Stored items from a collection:
▬▬▬

/-- STEER (R210). -/
def checkSteer (d : BitVec 512) : DescCheck :=
  let w := descWord d
  let rlen := wbits (w 1) 33 19
  let m := wbits (w 2) 15 0
  let k := wbits (w 2) 18 16 + 1
  let src := wbits (w 1) 18 0
  let ex := wbits (w 2) 37 19
  let gwt := wbits (w 3) 18 0
  { words := [word0Ok (w 0) false false false m,
              wbits (w 1) 63 34 == 0 && decide (32 ≤ rlen) && decide (rlen ≤ 16352) && rlen % 32 == 0,
              wbits (w 2) 63 38 == 0 && decide (1 ≤ m), wbits (w 3) 63 20 == 0, wbits (w 4) 63 24 == 0, w 5 == 0, w 6 == 0,
              w 7 == 0]
    total := m
    ranges := [(src, src + rlen * m), (ex, ex + k * m)]
      ++ (if wbit (w 3) 19 then [(gwt, gwt + 4 * k * m)] else [])
    aligns := [] }

/-- MERGE (R210). -/
def checkMerge (d : BitVec 512) : DescCheck :=
  let w := descWord d
  let nin := wbits (w 1) 34 19
  let m := wbits (w 2) 34 19
  let e := wbits (w 3) 12 0
  let src := wbits (w 1) 18 0
  let out := wbits (w 2) 18 0
  { words := [word0Ok (w 0) false false false m, wbits (w 1) 63 48 == 0,
              wbits (w 2) 63 36 == 0 && decide (1 ≤ m), wbits (w 3) 63 13 == 0 && decide (1 ≤ e) && decide (e ≤ 4088),
              w 4 == 0, w 5 == 0, w 6 == 0, w 7 == 0]
    total := m
    ranges := [(src, if nin = 0 then src else src + 32 * wbits (w 1) 47 35 * (nin - 1) + 32 + 4 * e), (out, out + 4 * e * m)]
    aligns := [] }

/-! ### Entering a macro (R168 to R170) -/

/-- A macro entered on a handle: in its queue, or DONE at once when no element is left (R176). -/
def SlotCtx.enter (c : SlotCtx) (s : State) (m : MReg) (h : Handle) : State :=
  let h := { h with uid := s.uid, entered := s.uid }
  let s := { s with uid := s.uid + 1 }
  let put (h : Handle) : Tile := (s.tile c.t).setBerth c.b ((c.cur s).setHd m h)
  if h.prog = h.total then s.setTile c.t (put { h with st := .done })
  else
    let h := { h with st := .queued }
    s.setTile c.t ((put h).enqueueMac h)

/-- A macro with a checked descriptor entered on a handle. -/
def SlotCtx.enterDesc (c : SlotCtx) (s : State) (m : MReg) (op : Nat) (v : BitVec 3) (fmt : Word) (off : Nat)
    (d : BitVec 512) (aux : BitVec 256) (total : Nat) : SlotRes :=
  let op : BitVec 5 := BitVec.ofNat 5 op
  .ok (c.enter s m { op, eng := BitVec.ofNat 3 (engineOf op d), total := BitVec.ofNat 32 total,
                     prog := (descWord d 0).extractLsb' 0 32, desc := d, daddr := BitVec.ofNat 19 off, variant := v, fmt, aux })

▬▬▬

=== HOW TO COMPLETE THIS TASK ===
From the data above, copy each line that has the string "State".

=== RESULT OF THIS TASK ===
def SlotCtx.enter (c : SlotCtx) (s : State) (m : MReg) (h : Handle) : State :=
def SlotCtx.enterDesc (c : SlotCtx) (s : State) (m : MReg) (op : Nat) (v : BitVec 3) (fmt : Word) (off : Nat)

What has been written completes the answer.